Running with a Spoonful in Life's Gallery

Wednesday, March 23, 2005

Living wills and the will to Live

There is a huge controversy going on right now about whether a certain individual should be kept alive. It is strangely saddening how the case, which is being fought on sacred grounds of the sanctimony of human life, has consecrated the very dignity of the individual that had been the sole purpose of its genesis. The whimsical removal and reinsertion of the feeding tube has eroded any semblance of respect for the soul that might still be inhabiting the greatly diminished physical body.

The Will to Live is universal....nobody has a right to take away somebody else's Will to Live. Certain countries or political systems take a slightly different stand, preferring to remove individuals whose continued existence in the society threatens the Lives of its other citizens.

How about the Will to Die? Shouldn't someone have as much authority to decide his own death as much as his own life?

Which side of the contention you are on says something about what you think. Are the rights of the individual above the State's? The guardian's? Are there universal rules that govern human life which surpasses law and can only be administered by religion?

How much you are willing to fight for the side you are on says something about how you feel. Maybe you think that individuals can choose their own way to live, and end their lifes.

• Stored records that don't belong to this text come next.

-- ==== Sys2Proof/Syntax.lean ====
section
/-! DEFINITION. The commands of the block: one constructor of `Instr` per row of spec/opcode_table.json, with its operands.
A register command carries the requester that sends it; an event command carries what the outside world brings to it. -/
namespace Sys2Proof

/-- Who sends an access (R10, R380). -/
inductive Req where
  | core (n : Nat)
  | kiln
  | tally
  | evtCtl
  | pcie (f : Nat)
  | rkn (k : Nat)
  | rcore (r : Nat)
  | smbus
  | jtag
  | engine (region block : Nat)
  deriving DecidableEq, Repr


/-- A request that arrives at a DRAM channel (R419): bank, rank, row, whether a write, block of the requester's region, real-time port, requester ID. -/
structure DramArrival where
  bank : Nat
  rank : Nat
  row : Nat
  write : Bool
  block : Nat
  port : Option Nat
  rq : Nat
  deriving DecidableEq, Repr

/-- A user of a PPDU as its signal fields give it (R176, R184): AID, RU allocation, MCS, streams, coding, and what its length
follows from (R181): data bits per symbol for VHT, HE and EHT, bytes for HT; its codewords; its RU's tones; whether its user
field's CRC passes; whether the access controller marks it for estimation (R194; spec/ gives no criterion for the mark). -/
structure PpduUser where
  sta : Nat
  ru : Nat
  mcs : Nat
  nss : Nat
  ldpc : Bool
  stbc : Bool
  dcm : Bool
  size : Nat
  codewords : Nat
  tones : Nat
  crc : Bool
  mark : Bool
  deriving DecidableEq, Repr

/-- What a PPDU's signal fields say (R176): format code of R184, bandwidth and guard interval codes, data symbols, the BCC rate
in Mbit/s, SNR in 0.25 dB, its users. -/
structure Ppdu where
  format : Nat
  bw : Nat
  gi : Nat
  symbols : Nat
  bcc : Nat
  snr : Nat
  users : List PpduUser
  deriving DecidableEq, Repr

/-- A signal field as it is received (R176): L-SIG with its parity, RATE (Mbit/s, 0 for an illegal code), LENGTH and tail; a
repeated L-SIG; SIG-A (U-SIG or HE-SIG-A), the common field of SIG-B (HE-SIG-B or EHT-SIG), HT-SIG and VHT-SIG-A with their
CRC; of DSSS the preamble kind and the half-chip samples of the route from the first of SYNC on, which the equaliser turns into chips (R188). -/
inductive SigField where
  | lsig (even : Bool) (rate length : Nat) (tail : Bool)
  | rlsig
  | sigA (crc : Bool)
  | sigB (crc : Bool)
  | htSig (crc : Bool)
  | vhtSig (crc : Bool)
  | plcp (long : Bool) (xs : List Cx)
  deriving DecidableEq, Repr

/-- A received MPDU with a good FCS (R224): the station it is from (0xFFFF unknown), kind (0 management, 1 control, 2 data), TID,
sequence number, retry bit, protection, a robust management frame, the power-management bit, a
PS-Poll or delivery trigger, whether no acknowledgement is wanted, EAPOL, PN and key ID, BSSID index, buffer report in 256-byte
units, positions of the frames a block acknowledgement covers, NAV in µs, its body as received (R227: with the MIC at its end when protected). -/
structure Mpdu where
  sid : Nat
  kind : Nat
  tid : Nat
  sn : Nat
  retry : Bool
  prot : Bool
  robust : Bool
  pm : Bool
  poll : Bool
  noAck : Bool
  eapol : Bool
  pn : Nat
  key : Nat
  bss : Nat
  report : Option Nat
  acks : Option (List Nat)
  nav : Nat
  data : Bytes
  deriving DecidableEq, Repr

/-- What the access controller hands the PHY (R191): the PPDU at place `i` of those due, of a TXOP's next one with up to `take` frames of each user; an NDP of `k` space-time
streams (R192); a WUR PPDU at 250 or 62.5 kbit/s (R193). -/
inductive PhyRequest where
  | due (i take : Nat)
  | ndp (k : Nat)
  | wur (hdr : Bool)
  deriving DecidableEq, Repr

/-- Beamforming weights of a section extension 1 (R256): bfwCompMeth, width, exponent, mantissas (I, Q of each path in order). -/
structure FhWeights where
  meth : Nat
  width : Nat
  exp : Nat
  mant : List Int
  deriving DecidableEq, Repr

/-- A section of a fronthaul message (R248, R249): sectionId, rb, symInc, first PRB, number of PRBs, and for the U-plane its
udCompHdr, its mantissas (24 a PRB) and exponents, for the C-plane numSymbol, reMask, beamId, extensions other than 1 (type, length in
32-bit words), weights, of section type 3 frequencyOffset. -/
structure FhSection where
  id : Nat
  rb : Nat
  symInc : Bool
  start : Nat
  num : Nat
  meth : Nat
  width : Nat
  iq : List Int
  exps : List Nat
  numSym : Nat
  reMask : Nat
  beam : Nat
  exts : List (Nat × Nat)
  weights : Option FhWeights
  freqOff : Int
  deriving DecidableEq, Repr

/-- An eCPRI message (R246 to R249, R260): common-header revision, type, payload size,
eAxC ID, E bit, subsequence and sequence ID, whether downlink, payloadVersion, filterIndex, frame, subframe, slot and symbol,
section type, frameStructure (0 15 kHz, 1 30 kHz, others unsupported), timeOffset, cpLength, sections; action type and measurement ID of type 5. -/
structure FhMsg where
  rev : Nat
  type : Nat
  size : Nat
  id : Nat
  ebit : Bool
  sub : Nat
  seq : Nat
  dl : Bool
  version : Nat
  filter : Nat
  frame : Nat
  subframe : Nat
  slot : Nat
  sym : Nat
  secType : Nat
  scs : Nat
  timeOff : Nat
  cpLen : Nat
  sections : List FhSection
  action : Nat
  meas : Nat
  deriving DecidableEq, Repr

/-- A frame on a fronthaul lane (R244, R245): lane, length with its FCS, whether its FCS is good, destination, VID of its tag, EtherType, its
messages, its bytes when it is not eCPRI, the age of its stamp in ns. -/
structure FhFrame where
  lane : Nat
  len : Nat
  fcs : Bool
  dest : Nat
  vid : Option Nat
  eth : Nat
  msgs : List FhMsg
  data : Bytes
  age : Nat
  deriving DecidableEq, Repr

/-- A configuration request to a function (R512, R517, R371): a read or a write that changes nothing modelled here, MSI-X Enable and Function Mask, PTM
Enable. -/
inductive CfgReq where
  | other (write : Bool)
  | msix (enable mask : Bool)
  | ptm (enable : Bool)
  deriving DecidableEq, Repr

Or maybe your parents, being the people who gave you life in the first place, should be the only ones who have the power to choose to take it away. Or maybe humanity was never given the rights nor the power to its own life.

My own take, is that individuals should be allowed to live the way they want to, and be allowed to die with dignity, if that is what they wish for as well. What if I end up in such a tormented and wretched state of existence that I'm better off dead than alive?

Its a bizarre and ironical thing, this Living Will. A living will , a document cast in paper and ink, to cement an individual's decision to enforce his Will to Die.